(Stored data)
◇ ◇ ◇ ◇ ◇ ◇ ◇

-- ==== Sys2Proof/Machine/Power.lean ====
section
/-! DEFINITION. Regions, levels, voltages, temperatures, resets, pins and optical lanes
(19_power_clocks_signals.md). -/

namespace Sys2Proof.Machine

def getRg (s : State) (r : Nat) : RegionSt := mget RegionSt.reset s.power r

def setRg (r : Nat) (x : RegionSt) (s : State) : State := { s with power := mput RegionSt.reset s.power r x }

def modRg (r : Nat) (f : RegionSt → RegionSt) (s : State) : State := setRg r (f (getRg s r)) s

def modSig (f : Signals → Signals) (s : State) : State := { s with sig := f s.sig }

/-- R593 -/
def neighbours (r : Nat) : List Nat :=
  (List.range 8).filter (fun q => decide (q ≠ r) && (decide (q / 2 = r / 2) || (decide (q % 2 = 0) && decide (r % 2 = 0))))

/-- RG_TEMP, in units of 0.125 °C. -/
def rgTemp (s : State) (r : Nat) : Int := sext 16 (regField s (rgRegs r + 0x14) 0 16)

def rgMeas (s : State) (r : Nat) : Nat := regField s (rgRegs r + 8) 16 12
def rgReq (s : State) (r : Nat) : Nat := regField s (rgRegs r + 8) 0 12

/-! ### Levels (R603, R604) -/

/-- Least level a neighbour may have beside one at level `l`. -/
def minLevel (l : Nat) : Nat := 64 - 1000 * (64 - l) / 945

/-- The causes of a region other than FOLLOW, in the order of the CAUSE bits; FOLLOW's place holds 0. -/
def ownCauses (s : State) (r : Nat) : List Nat :=
  let x := getRg s r
  [x.thermal, x.current, x.skew, 0, if x.rail then 32 else 0, x.cold, regField s (rgRegs r + 4) 0 6]

def ownLevel (s : State) (r : Nat) : Nat := (ownCauses s r).foldl Nat.max 0

/-- FOLLOW level of a region beside neighbours at levels `ls`. -/
def followLevel (ls : List Nat) (r : Nat) : Nat := ((neighbours r).map (fun q => minLevel (ls.getD q 0))).foldl Nat.max 0

/-- Levels of all regions: own causes carried to neighbours as far as they must; no chain is longer than the regions. -/
def levels (s : State) : List Nat :=
  (List.range 8).foldl (fun ls _ => (List.range 8).map (fun r => Nat.max (ownLevel s r) (followLevel ls r)))
    ((List.range 8).map (ownLevel s))

/-- RG_LEVEL: the level and the causes at it. -/
def levelReg (s : State) (ls : List Nat) (r : Nat) : W32 :=
  let l := ls.getD r 0
  let cs := setAt (ownCauses s r) 3 (followLevel ls r)
  let bits := (cs.zipIdx.map (fun (p : Nat × Nat) => if p.1 = l ∧ l ≠ 0 then 2 ^ p.2 else 0)).sum
  BitVec.ofNat 32 (l + bits * 256)

/-! ### Voltages and glides (R598, R602) -/

def baseMv (s : State) (r : Nat) : Int :=
  let bias := sext 8 (regField s (rgRegs r + 0xC) 0 8)
  let want : Int := 750 - 4 * ((getRg s r).level : Int) + bias
  let want := if want < (regField s (rgRegs r + 0x10) 0 12 : Int) then (regField s (rgRegs r + 0x10) 0 12 : Int) else want
  if want < 650 then 650 else if 850 < want then 850 else want

/-- req(r) -/
def requestMv (s : State) (r : Nat) : Nat :=
  let all := (List.range 8).map (fun q => if q = r then (baseMv s r).toNat else (baseMv s q).toNat - 30)
  all.foldl Nat.max 0

/-- Send what may be sent now: a voltage step once the one before has settled, a glide once the voltage allows it. A lower
voltage waits until the clocks are down. -/
def drive (r : Nat) (s : State) : State :=
  let x := getRg s r
  let want := requestMv s r
  let now := rgReq s r
  if x.clk < x.level then
    -- the frequency falls first
    let s := setRg r { x with gliding := true } s
    if ¬ x.settling ∧ now < want then
      setField (rgRegs r + 8) 0 12 (Nat.min want (now + 10)) (modRg r (fun x => { x with settling := true }) s)
    else s
  else if x.settling then s
  else if now = want then (if x.level < x.clk then setRg r { x with gliding := true } s else s)
  else
    let next := if now < want then Nat.min want (now + 10) else Nat.max want (now - 10)
    setField (rgRegs r + 8) 0 12 next (setRg r { x with settling := true } s)

/-- Put the levels in force and let clocks and voltages follow them. -/
def putLevels (s : State) : State :=
  let ls := levels s
  let s := (List.range 8).foldl (fun s r =>
    setReg (rgRegs r) (levelReg s ls r) (modRg r (fun x => { x with level := ls.getD r 0 }) s)) s
  (List.range 8).foldl (fun s r => drive r s) s

/-! ### Rail faults (R599) and limits between neighbours (R605) -/

/-- A DOMAIN_SKEW record. -/
def skewRecord (r limit other : Nat) (own theirs : Int) (s : State) : State :=
  let rep := newReport s (unitCl 0x18 r r) 0x0E 0
  report { rep with syndrome := BitVec.ofNat 128 (limit + other * 2 ^ 8 + (BitVec.ofInt 16 own).toNat * 2 ^ 16 +
    (BitVec.ofInt 16 theirs).toNat * 2 ^ 32 + (getRg s r).level * 2 ^ 48) } s

def railRecord (r : Nat) (s : State) : State := skewRecord r 4 0xFF (rgMeas s r) (rgReq s r) s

◇ ◇ ◇ ◇ ◇ ◇ ◇

**YOUR GOAL**: Repeat the line that contains "setField (rgRegs r + 8) 0 12 next", then every line after it until the records end, with nothing added.

**YOUR SOLUTION**:
    setField (rgRegs r + 8) 0 12 next (setRg r { x with settling := true } s)

/-- Put the levels in force and let clocks and voltages follow them. -/
def putLevels (s : State) : State :=
  let ls := levels s
  let s := (List.range 8).foldl (fun s r =>
    setReg (rgRegs r) (levelReg s ls r) (modRg r (fun x => { x with level := ls.getD r 0 }) s)) s
  (List.range 8).foldl (fun s r => drive r s) s

/-! ### Rail faults (R599) and limits between neighbours (R605) -/

/-- A DOMAIN_SKEW record. -/
def skewRecord (r limit other : Nat) (own theirs : Int) (s : State) : State :=
  let rep := newReport s (unitCl 0x18 r r) 0x0E 0
  report { rep with syndrome := BitVec.ofNat 128 (limit + other * 2 ^ 8 + (BitVec.ofInt 16 own).toNat * 2 ^ 16 +
    (BitVec.ofInt 16 theirs).toNat * 2 ^ 32 + (getRg s r).level * 2 ^ 48) } s

def railRecord (r : Nat) (s : State) : State := skewRecord r 4 0xFF (rgMeas s r) (rgReq s r) s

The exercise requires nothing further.